Marie Labory : « À la télé, je suis toujours la seule lesbienne out… depuis plus de 15 ans ! »
La seule femme lesbienne out de la télé française s’étonne que son statut singulier dans le PAF, que sa PMA en Espagne dont elle parle ouvertement, n’intéressent pas plus les médias. Pour Komitid, elle revient longuement sur son parcours.
Journaliste télé depuis la fin des années 90, Marie Labory a toujours assumé son homosexualité. Elle se fait connaître du grand public pendant les deux années (2004-2006) que dureront Le Set sur Pink TV, qui reste à ce jour la seule tentative d’émission quotidienne LGBT+ sur les ondes françaises.
Depuis 2008, elle présente en alternance le journal télévisé d’Arte reconnu pour son sérieux et sa qualité sans faire de vagues. La seule lesbienne out de la télé française s’étonne que son statut singulier dans le PAF, que sa PMA en Espagne dont elle parle ouvertement, n’intéressent pas plus les médias.
Pour Komitid, elle revient sur son parcours et s’interroge sur les progrès éventuels de la perception des LGBT+ dans le monde des médias.
Komitid : Enfant, est-ce que vous vous rêviez journaliste ?
Marie Labory : Les gens me disent que j'ai toujours voulu faire ça mais je ne m'en souviens pas. C'est vrai que, gamine, j'ai toujours fait des journaux, des films, de la radio et que j'avais organisé un journal au collège. Donc, je pense quand même que j'avais le truc. J'avais surtout envie d'écrire et de faire quelque chose qui soit un peu amusant. Je viens de la vraie province, du Sud-Ouest, j’ai grandi dans un tout petit bled puis dans une ville à peine un peu plus grande et on n’était pas très informé de ce qu'on pouvait faire à part avocate ou médecin. Journaliste paraissait le truc le plus marrant, le plus fun. Après le bac, je crois que ma mère rêvait que je fasse Sciences-Po et moi je ne voulais surtout pas, je savais qu'il fallait que je règle quelque chose avant : être lesbienne ! Je n'avais pas envie de bachoter, je suis rentré à ce qui s'appelait encore à l'époque l'IUT de journalisme de Bordeaux qui s'appelle maintenant l’IJBA. Ensuite, j'ai fait le parcours classique des stages à France 3 puis des CDD avant d'être intégré à France 3 Caen. J'avais 24 ans et j'étais la seule fille dans la rédaction, ils avaient tous plus de 20 ans de plus que moi.
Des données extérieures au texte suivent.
/-- Entry to ACTIVE in a twin or standalone role (R505, R510, R514; 11 R388). A standalone module reserves epochs in flash as the
witness does (R507). -/
def becomeActive (s : State) (cause : Nat) : State :=
  let s := if s.seals.role = 3 then
      let e := s.tw.epochE + 1
      (s.updTw fun t => { t with epochE := e, wit := { t.wit with bound := if t.wit.bound < e then e + 15 else t.wit.bound } }).setClaim (BitVec.ofNat 32 (e * 256 + 3))
    else s
  let s := s.changeState .active cause
  (s.updTw fun t => { t with state := if s.seals.role = 3 then t.state else .holder, granted := false, asking := false }).startConns

/-- The takeover of R514 at its T0 boundary, cold under R515. -/
def takeover (s : State) (m : Model) : State :=
  let cold := s.follows ≠ .synced
  let s := s.becomeActive 1
  let s := s.updTw fun t =>
    { t with takeovers := t.takeovers + 1, takeT0 := s.tick.t0, taking := true, relSeen := false, parts := [], kept := [], epochWait := none,
             install := false }
  let s := (s.takeoverDoors).updDsx Dsx.discard
  let s := if s.img.state ≠ .idle then s.rejectImage rejPeer else s
  if cold then
    (s.each m.presentCars fun s c => (s.askSf1 c).startCar c).raise 0xA3 4 2 0 s.tw.epochRx.toNat
  else s

/-- Books of the heartbeats and leases of the T0 that has ended. -/
def ageTwin (s : State) : State :=
  let t := s.tw
  let good := s.mod = .standby && t.hbThis && t.lastHb.any fun h => h.state = 4 && decide (t.claimOwn.toNat < h.claim.toNat)
  let given := s.mod = .active && t.hbThis && t.endorse
  s.updTw fun t =>
    { t with hbMiss := if t.hbThis then 0 else satInc t.hbMiss 255, hbThis := false, hbAge := satInc t.hbAge 1000,
             endorse := good || given && decide (t.pLease > 250), endorsed := if good then some s.tick.t0 else t.endorsed,
             wLease := t.wLease - 250, pLease := t.pLease - 250, reqWait := t.reqWait - 1, linkOut := [],
             wit := { t.wit with exp := max (-16000) (t.wit.exp - 250), quiet := max (-16000) (t.wit.quiet - 250) },
             granted := t.granted && (s.mod = .standby || decide (t.wLease > 250)),
             listen := if s.negotiates then satInc t.listen 64 else 0, asking := t.asking && s.negotiates }

/-- The twin's changes of state at a T0 boundary. -/
def twinChanges (s : State) (m : Model) : State :=
  if !s.twinRole then s
  else if s.mod = .active then
    if !s.leased then s.leasesGone
    else if s.tw.claimOwn.toNat < s.tw.claimPeer.toNat then s.yieldClaim
    else if s.tw.wLease = 0 && !s.tw.wLost then (s.updTw fun t => { t with wLost := true }).raise 0xA3 1 2 0 s.tw.lastAns.toNat
    else s
  else if s.mod = .standby && s.tw.granted then s.takeover m
  else if s.mod = .safeHold && s.tw.gate && !s.leased then s.silence
  else s

/-- A new-grant request is permitted to a claiming standby (R509, R513). -/
def mayClaim (s : State) : Bool :=
  s.mod = .standby && s.tw.state = .claiming && !s.tw.granted &&
    (s.tw.relSeen || s.tw.endorsed.all fun e => decide (65 ≤ (s.tick.t0 - e).toNat))

/-- The lease requests of a T0 (R508, R510, R513). -/
def leaseRequests (s : State) : State :=
  let holds := s.mod = .active || (s.mod = .safeHold && s.tw.gate) || (s.negotiates && s.tw.granted)
  if !s.twinRole then s
  else if holds && s.tick.t0.toNat % 16 = 0 then s.sendReq 2
  else if s.mayClaim && s.tw.reqWait = 0 then (s.updTw fun t => { t with reqWait := 4 }).sendReq 1
  else if s.negotiates && s.tw.asking && !s.tw.granted && s.tw.reqWait = 0 && !s.peerActive then
    (s.updTw fun t => { t with reqWait := 16 }).sendReq 1
  else s

/-! The witness (R507, R518). -/

/-- Entry to WITNESS. -/
def startWitness (s : State) : State :=
  s.updTw fun t => { t with wit := { t.wit with epoch := t.wit.bound, holder := 0, quiet := 16000, exp := 0, granted := false } }

/-- The RESULT of a request and the witness after it; `t` is its start of frame from the last T0 boundary [µs]. -/
def witAnswer (w : Wit) (kind slot : Nat) (held : BitVec 32) (t : Int) : Nat × Wit :=
  let e := held.toNat / 256
  if t < w.quiet then (3, w)
  else if kind = 2 && ((w.holder = slot && held = w.hclaim) ||
      (w.holder = 0 && !w.granted && w.bound < e + 16 && e ≤ w.bound && held.toNat % 256 = slot)) then
    (1, { w with holder := slot, hclaim := held, exp := t + 16000 })
  else if kind = 1 && (w.holder = 0 || w.exp ≤ t) then
    if w.epoch = 0xFFFFFF then (4, w)
    else
      let n := w.epoch + 1
      (0, { w with epoch := n, bound := if w.bound < n then n + 15 else w.bound, holder := slot,
                   hclaim := BitVec.ofNat 32 (n * 256 + slot), exp := t + 16000, granted := true })
  else (2, w)

/-- The witness's answer to the module of a slot. -/
def answerModule (s : State) (slot : Nat) (claim : BitVec 32) (ans : List Byte) : State :=
  match s.model with
  | none => s
  | some m => (m.wit? slot).elim s fun i => s.sendWit m i 0x31 claim ans

/-- WITNESS_LEASE_REQ (R507): the answer goes to the sender's slot. -/
def witnessLeaseReq (s : State) (fr : Frame) : State :=
  let slot := fr.ident.toNat - 0x1F0
  if s.mod ≠ .witness || !(slot = 1 || slot = 2) then s
  else s.onWit fr slot 0x30 8 fun s =>
    let p := slice fr.data 20 8
    if fld p 1 1 ≠ slot then s
    else
      let t := diff32 fr.sof s.stamp
      let (res, w) := witAnswer s.tw.wit (fld p 0 1) slot (BitVec.ofNat 32 (fld p 4 4)) t
      let s := s.updTw fun x => { x with wit := w }
      let left := clamp (w.exp - t) 0 65535
      let ans := leBytes 1 res ++ leBytes 1 slot ++ slice fr.data 2 2 ++ leBytes 4 w.hclaim.toNat ++ leBytes 2 left.toNat ++ [0, 0]
      let s := s.answerModule slot w.hclaim ans
      if res = 4 then s.raise 0xA3 5 3 0 w.epoch else s

/-- WITNESS_LEASE_REL (R507). -/
def witnessLeaseRel (s : State) (fr : Frame) : State :=
  let slot := fr.ident.toNat - 0x1F0
  if s.mod ≠ .witness || !(slot = 1 || slot = 2) then s
  else s.onWit fr slot 0x32 4 fun s =>
    s.updTw fun t => if t.wit.holder = slot && fld fr.data 20 4 = t.wit.hclaim.toNat then { t with wit := { t.wit with holder := 0 } } else t

/-- WIT_STATUS_SEND (R506): every 16 T0, to each module. -/
def witStatusSend (s : State) : State :=
  if s.mod ≠ .witness || s.tick.t0.toNat % 16 ≠ 0 then s
  else match s.model with
    | none => s
    | some m =>
      let w := s.tw.wit
      let claim : BitVec 32 := if w.holder = 0 then 0 else w.hclaim
      s.each [1, 2] fun s addr => (m.wit? addr).elim s fun i =>
        s.sendWit m i 0x33 claim (leBytes 1 w.holder ++ [0, 0, 0] ++ leBytes 4 claim.toNat)

/-- WIT_STATUS_RX (R506). -/
def witStatusRx (s : State) (fr : Frame) : State :=
  if !s.twinRole then s
  else s.onWit fr 0 0x33 8 fun s =>
    s.updTw fun t => { t with holderSlot := byteAt fr.data 20, holderClaim := BitVec.ofNat 32 (fld fr.data 24 4) }

end State

/-- HEARTBEAT_RX, R494. -/
def execHeartbeatRx (bytes : List Byte) (off : Nat) (s : State) : Out := .next (s.heartbeatRx bytes off)
/-- HEARTBEAT_LOST, R513. -/
def execHeartbeatLost (s : State) : Out := .next s.heartbeatLost
/-- EPOCH_RX, R497. -/
def execEpochRx (bytes : List Byte) (s : State) : Out := .next (s.epochRx bytes)
/-- SNAP_PART_RX, R500. -/
def execSnapPartRx (bytes : List Byte) (s : State) : Out := .next (s.snapPartRx bytes)
/-- IMAGE_LINK_FRAME, R501. -/
def execImageLinkFrame (bytes : List Byte) (s : State) : Out := .next (s.imageLinkFrame bytes)
/-- YILZ_LANE_LOSS, R491. -/
def execYilzLaneLoss (lane : Fin 2) (s : State) : Out := .next (s.yilzLaneLoss lane)
/-- YILZ_LANE_SYNC, R521. -/
def execYilzLaneSync (lane : Fin 2) (s : State) : Out := .next (s.yilzLaneSync lane)
/-- CLAIM_WORD_SEND, R503. -/
def execClaimWordSend (s : State) : Out := .next s.claimWordSend
/-- CLAIM_WORD_RX, R503. -/
def execClaimWordRx (w : BitVec 64) (s : State) : Out := .next (s.claimWordRx w)
/-- CLAIM_WORD_TIMEOUT, R503. -/
def execClaimWordTimeout (s : State) : Out := .next s.claimWordTimeout
/-- ROLE_NEGOTIATION, R510. -/
def execRoleNegotiation (s : State) : Out := .next s.roleNegotiation
/-- LEASE_ANS, R508. -/
def execLeaseAns (fr : Frame) (s : State) : Out := .next (s.leaseAns fr)
/-- LEASE_EXPIRY, R512. -/
def execLeaseExpiry (s : State) : Out := .next s.leaseExpiry
/-- SAFE_HOLD_RELEASE, R517. -/
def execSafeHoldRelease (s : State) : Out := .next s.safeHoldRelease
/-- WITNESS_LEASE_REQ, R507. -/
def execWitnessLeaseReq (fr : Frame) (s : State) : Out := .next (s.witnessLeaseReq fr)
/-- WITNESS_LEASE_REL, R507. -/
def execWitnessLeaseRel (fr : Frame) (s : State) : Out := .next (s.witnessLeaseRel fr)
/-- WIT_STATUS_SEND, R506. -/
def execWitStatusSend (s : State) : Out := .next s.witStatusSend
/-- WIT_STATUS_RX, R506. -/
def execWitStatusRx (fr : Frame) (s : State) : Out := .next (s.witStatusRx fr)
Vers 1998, j’ai rejoint Francis Letellier qui présente aujourd’hui Soir 3, à Rennes. Un moment j'en ai eu ras-le-bol, je ne me voyais pas devenir chef à France 3 Régions. J'ai pris un congé sans solde pour retourner à Bordeaux où j'ai vécu en coloc avec mon frère, c'était super. Là, mon autre coloc m'a parlé d'une chaîne qui allait se créer : Pink TV. J'ai envoyé un autoportrait que j'avais filmé et j'ai été prise après le casting.
« J’ai été out très très vite dans les rédactions de France 3 dans lesquelles je travaillais »
Le fait d'être embauchée sur Pink TV, cela impliquait-il une visibilité nouvelle ?
Je me suis d’abord dit que j'allais m'amuser, je n'étais peut-être pas encore très adulte ! J’ai été out très très vite dans les rédactions dans lesquelles je travaillais et cela n'avait pas d'écho puisque personne n'en parlait à France 3 Normandie ou à France 3 Ouest. Cela faisait partie de mon identité et je l'assumais déjà au travail. À Caen, je crois que j'avais fait le premier sujet sur le pacs en France, c'était déjà militant. Arriver sur Pink TV, cela m'a paru assez évident, je ne me suis pas posé tellement de questions et en plus je devais parler de culture, quelque chose dont je rêvais depuis longtemps. C'est arrivé à point nommé.